I seem to recall this generated a feed with no serious problems when verified by a GTFS feed validator; you could always try sending the output of this through something like gtfstidy, of course.

What would be nice is if feed providers offered feeds in smaller regional chunks. Often, transport companies are providing GTFS feeds at an agency level, so these should be relatively small. I suspect that the sources of countrywide feeds are usually efforts of communities or companies to compile the data, which is sometimes originally in a format other than GTFS, into a standard feed. So it feels ungrateful to comment that it would be nicer if they broke these feeds into smaller chunks for data consumers to import into software without further work because they're providing a free service and their efforts are appreciated.

At the same time, those making efforts to share this data may find more users for their data if it's ready for import into other software without needing fast PCs with lots of RAM, or without consumers having to find ways to divide up the provided feed. For instance, applications like OpenTripPlanner can, at time of writing, still struggle with large GTFS files.

The single word "realtime" is how the specification writes it. ↩
This isn't always the case, but looking at the activity of an open source project can be a portent of how useful it might be, if there are several competing bits of software that do the same thing and you're trying to narrow down to a few candidates to try out.

How popular a project is, e.g. the number of GitHub stars, might be one indicator, although all projects will start out at zero on this, so it could well be a good project you've stumbled across that's just relatively new, or in a particular niche that means it will never become extremely popular. If there are multiple competing projects, you can compare them relatively, as opposed to comparing their number of stars to something like Bootstrap.

The age of the last commit is another. If a project has not been touched in a very long time, it could be so good that it hasn't needed any maintenance, or just be abandoned because it no longer works, or it never did.

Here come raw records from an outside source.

/-- The translations a word used: kept by the caches, counted in mode 3, and the open choice taken (R158, R207). -/
def noteUse (s : State) (root die : Nat) (vas : List W64) : State :=
  let used := leavesUsed s root vas
  let s1 := bumpFree (vas.any (tlbStale s root)) s
  used.foldl (fun st p =>
    let st1 := if (tlbFind st root p.2).any fun e => e.pte == p.1 then st else tlbPut st root p.2 p.1
    if leafMode p.1 = 3 then countMove st1 root die p.1 p.2 else st1) s1

/-- Whether bytes lie within one of a launch's replay spans (spec/02 R25). -/
def inSpans (l : Launch) (va : W64) (n : Nat) : Bool :=
  (List.range n).all fun i => l.spans.any fun sp =>
    decide (0 < sp.2) && decide (sp.1.toNat ≤ va.toNat + i) && decide (va.toNat + i < sp.1.toNat + sp.2 * 4096)

/-- RPL cleared by an effect outside the spans (spec/22 R345). -/
def clearRpl (s : State) : State := { s with launch := { s.launch with rpl := false } }

/-- Whether the cached page of an allocation at an address is noted as asked for by a store or an atomic. -/
def noteExclusive (va : W64) (write : Bool) (a : Alloc) : Alloc :=
  if write ∧ a.mode = 2 ∧ a.page ≤ pageOf va ∧ pageOf va < a.page + a.pages ∧ !a.exclusive.contains (pageOf va) then
    { a with exclusive := a.exclusive ++ [pageOf va] }
  else a

/-- A page of a space noted as asked for. -/
def notePage (root : Nat) (va : W64) (write : Bool) (s : State) : State :=
  { s with svc := { s.svc with allocs := s.svc.allocs.map fun a => if a.root = root then noteExclusive va write a else a } }

/-- The writes of a word noted: for replay (spec/22 R345), and of cached pages, which need the token exclusive from then on (spec/13
R223). -/
def noteWrites (s : State) (n : Nat) (vas : List W64) : State :=
  let s1 := if s.svc.allocs.any fun a => a.mode == 2 then vas.foldl (fun st va => notePage (rootOf_ s) va true st) s else s
  if s.launch.rpl && !(vas.all fun va => inSpans s.launch va n) then clearRpl s1 else s1

end Sys2Proof.Machine
end

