-- ==== Sys2Proof/Machine/Coherence.lean ====
section
/-! DEFINITION. Accesses at their scope (spec/08 R162 to R164, spec/09 R181 to R191) and package-scope writes (spec/20 R310 to
R312). -/

namespace Sys2Proof.Machine

/-! ### Accesses (spec/08 R162 to R164) -/

/-- The L1 copies of the granules that some bytes touch brought up to their home, whole: what a load there has read (spec/09 R181,
spec/13 R228). -/
def renewFromHome (core k n : Nat) (s : State) : State :=
  if s.mem.l1.isEmpty then s else eachGranule (fun st a => l1Refresh1 core a (homeByte st a) st) k n s

/-- Whether one of some bytes read is poisoned (spec/22 R355, R356). -/
def meetsPoison (xs : List (Byte × Bool)) : Bool := xs.any (·.2)

/-- A load of n bytes by a core at a scope: its value, whether it met a poisoned line, and the state after. -/
def loadBytes (s : State) (core scope k n : Nat) : List Byte × Bool × State :=
  if scope = 0 then
    let xs := (List.range n).map fun i => coreByte s core (k + i)
    let bs := xs.map (·.1)
    let poison := meetsPoison xs
    (bs, poison, if poison then s else fillL1 core k n s)
  else
    let s1 := l1Flush core k n s
    if scope = 3 ∧ isDirect k then
      let s2 := dieFlush (dieOfCore core) k n s1
      (homeBytes s2 k n, homePoison s2 k n, renewFromHome core k n s2)
    else
      let xs := (List.range n).map fun i => dieByte s1 (dieOfCore core) (k + i)
      (xs.map (·.1), meetsPoison xs, renewL1 core k n s1)

/-- Whether an access of a core at a scope has to wait for what the core or its die stored narrower (spec/09 R181): an access that is
performed at the home (`home`) for what the die has on its way too. -/
def accSettling (s : State) (core scope : Nat) (home : Bool) (k n : Nat) : Bool :=
  settling s core (decide (0 < scope) || home) (home || (decide (scope = 3) && isDirect k)) k n

/-- Bytes of a granule, in rising order of their keys, stored at die scope: performed at the die point, after the core's narrower stores to
the granule; the core's own L1 copy follows (spec/09 R181). -/
def storeDieCells (s : State) (core : Nat) (cells : List (Nat × Byte)) (via : List Nat) : State :=
  let s1 := dieStore (l1FlushKeys core (cells.flatMap fun c => granuleKeys c.1 1).eraseDups s) (dieOfCore core) cells false via
  cells.foldl (fun st p => l1Refresh1 core p.1 p.2 st) s1

/-- A store of die scope. -/
def storeDie (s : State) (core k : Nat) (bs : List Byte) (via : List Nat) : State := storeDieCells s core (keyed k bs) via

/-- The format a reduction works in: 0 F32, 1 S32, 2 F16 (R258). -/
def reduceFmt (ty : Nat) : Fmt := if ty = 2 then fmt16 else fmt32

/-- y op x of a reduction (R261): op 0 ADD, 1 MIN, 2 MAX. -/
def reduceVal (op ty y x : Nat) : Nat :=
  if ty = 1 then
    (if op = 0 then (y + x) % 2 ^ 32
     else if (sext 32 y ≤ sext 32 x) = (op = 1) then y else x)
  else if op = 0 then (addFp (reduceFmt ty) 0 (unpackFp (reduceFmt ty) y) (unpackFp (reduceFmt ty) x)).1
  else (minMaxFp (reduceFmt ty) (op == 2) y x).1

/-- A reduction of several elements of a type together: the bytes of each with those of its operand. -/
def reduceMany (op ty : Nat) : Nat → Nat → Nat → Nat
  | 0, _, _ => 0
  | n + 1, y, x =>
    let w := if ty = 2 then 16 else 32
    reduceVal op ty (y % 2 ^ w) (x % 2 ^ w) % 2 ^ w + 2 ^ w * reduceMany op ty n (y / 2 ^ w) (x / 2 ^ w)

/-- The number of a reduction of an operation and a type among the atomics a package write can be: past the M opcodes. -/
def reduceCode (op ty : Nat) : Nat := 0x100 + 4 * op + ty

/-- The new value of an atomic (R164), by its M opcode, or of a reduction. -/
def atomNew (op w m x d : Nat) : Nat :=
  match op with
  | 0x04 => (m + x) % 2 ^ w
  | 0x05 => if sext w m ≤ sext w x then m else x
  | 0x06 => if sext w m ≤ sext w x then x else m
  | 0x07 => m &&& x
  | 0x08 => m ||| x
  | 0x09 => m ^^^ x
  | 0x0A => x
  | 0x0B => if m = x then d else m
  | _ =>
    if 0x100 ≤ op then reduceMany ((op - 0x100) / 4) (op % 4) (w / (if op % 4 = 2 then 16 else 32)) m x else
    let f := if w = 64 then fmt64 else fmt32
    (addFp f 0 (unpackFp f m) (unpackFp f x)).1

/-- Own narrower bytes brought to their home before an access there (spec/09 R181). -/
def flushHome (core k n : Nat) (s : State) : State := dieFlush (dieOfCore core) k n (l1Flush core k n s)

/-- An atomic performed at its home at once, for a die (R164, spec/09 R191): the old value, whether it met a poisoned line, and the state
after. -/
def atomHome (s : State) (core op k n x d : Nat) (w : WarpId) (id : Option Nat) (part : Nat) : Nat × Bool × State :=
  let s1 := flushHome core k n s
  if homePoison s1 k n then (0, true, s1)
  else
    let old := ofBytes (homeBytes s1 k n)
    (old, false, backCells s1 (dieOfCore core) (keyed k (bytesOf n (atomNew op (8 * n) old x d))) false w id part)

/-! ### Dirty bytes and their release -/

/-- The keys of the bytes a core or a die still has to write back. -/
def dirtyL1 (s : State) (core : Nat) : List Nat :=
  s.mem.l1.filterMap fun e => if e.2.dirty && e.1 / 2 ^ 68 == core then some (e.1 % 2 ^ 68) else none

/-- The keys of the bytes a die still has to write back. -/
def dirtyDie (s : State) (d : Nat) : List Nat :=
  s.mem.die.filterMap fun e => if e.2.dirty && e.1 / 2 ^ 68 == d then some (e.1 % 2 ^ 68) else none

/-- An L1 byte that leaves with a write: clean, and on its way with it. -/
def sendL1 (core id : Nat) (s : State) (k : Nat) : State :=
  match AList.find s.mem.l1 (atUnit core k) with
  | some e => { s with mem := { s.mem with l1 := AList.put s.mem.l1 (atUnit core k) { e with dirty := false, sent := some id, via := [] } } }
  | none => s

/-- A run of L1's bytes written back: at its home die as a package write, else to the die point (R312). -/
def publishL1 (core : Nat) (w : WarpId) (s : State) (r : Nat × Nat) : State :=
  let d := dieOfCore core
  if homeDie r.1 = some d ∧ !isCached r.1 then
    let xs := (List.range r.2).map fun i => coreByte s core (r.1 + i)
    pkgCells (eachByte (sendL1 core s.mem.nextWrite) r.1 r.2 s) d (keyed r.1 (xs.map (·.1))) (xs.any (·.2)) w none 0
  else l1FlushRun core s r

/-- A run of a die point's bytes written back as a package write. -/
def publishDie (d : Nat) (w : WarpId) (s : State) (r : Nat × Nat) : State :=
  let xs := (List.range r.2).map fun i => dieByte s d (r.1 + i)
  pkgCells (eachByte (sendDie d s.mem.nextWrite) r.1 r.2 s) d (keyed r.1 (xs.map (·.1))) (xs.any (·.2)) w none 0

/-- Whether a byte came through a definition of a view, or any byte where none is asked for. -/
def viaDef (dno : Option Nat) (via : List Nat) : Bool :=
  match dno with
  | some d => via.contains d
  | none => true

/-- The dirty bytes of a core, and of a die, that came through a definition of a view; all of them where none is asked for. -/
def dirtyL1Via (s : State) (core : Nat) (dno : Option Nat) : List Nat :=
  (dirtyL1 s core).filter fun k => (AList.find s.mem.l1 (atUnit core k)).any fun e => viaDef dno e.via

/-- The same of a die. -/
def dirtyDieVia (s : State) (d : Nat) (dno : Option Nat) : List Nat :=
  (dirtyDie s d).filter fun k => (AList.find s.mem.die (atUnit d k)).any fun e => viaDef dno e.via

/-- The narrower stores of a core and its die written back as stamped package-scope writes of the die, a granule at a time (R312): all of
them for GBAR, CONT, CONTX and TKREL, those through a definition of a view for a VRET (spec/15 R252). What has a home that does not answer
is not sent (R315), and stays. -/
def publishVia (s : State) (core : Nat) (w : WarpId) (dno : Option Nat) : State :=
  let d := dieOfCore core
  let s1 := (runsBy (badL1 s core) (dirtyL1Via s core dno)).foldl (publishL1 core w) s
  (runsBy (badDie s1 d) ((dirtyDieVia s1 d dno).filter fun k => isCached k || reachableKey s1 k)).foldl (publishDie d w) s1

/-- The write-back of a release of everything. -/
def publish (s : State) (core : Nat) (w : WarpId) : State := publishVia s core w none

/-- A package write that a later store has overwritten at its home while some die has yet to apply it: the store is seen there after it
(R310). -/
def heldBack (s : State) (x : PkgWrite) : Bool :=
  x.home && (List.range x.bytes.length).any fun i => decide (x.order < homeOrder s (x.key + i))

/-- The writes on their way that a release of a die waits for: all of the die, whatever word issued them, and those that hold back what is
home (R310, R312, spec/06 R130). -/
def publishedWrites (s : State) (die : Nat) : List Nat :=
  (s.mem.writes.filter fun x => decide (x.die = die) || heldBack s x).map (·.id)

/-- Whether some writes are still on their way. -/
def publishing (s : State) (ids : List Nat) : Bool := s.mem.writes.any fun x => ids.contains x.id

/-- Whether an access of a location at a peer leaves this device: what its core and its die do not hold (R315). -/
def travels (s : State) (core : Nat) (writes : Bool) (scope k n : Nat) : Bool :=
  isDirect k && (if writes then decide (2 ≤ scope) else scope == 3 || (List.range n).any fun i =>
    (scope != 0 || (AList.find s.mem.l1 (atUnit core (k + i))).isNone) &&
      (AList.find s.mem.die (atUnit (dieOfCore core) (k + i))).isNone)

end Sys2Proof.Machine
end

A project with comprehensive documentation, particularly if the documentation is good and still valid is another positive sign. Especially if you can get a software package or program to install and runs an example as described in the docs. There have been times I've found that this isn't the case; not a good start and I'm likely to give up at this point, if there are alternatives to still try.

These aren't definite rules. And if projects are open source, then the only cost in trying them out is time, but these are some of the rules of thumb that I'd use when looking out for software I'm unfamiliar with.

Asking for recommendations from others is another valuable resource that might speed up your search, instead of solely relying on your own judgement and web searching skills too.

This footnote definitely turned out much longer than planned. ↩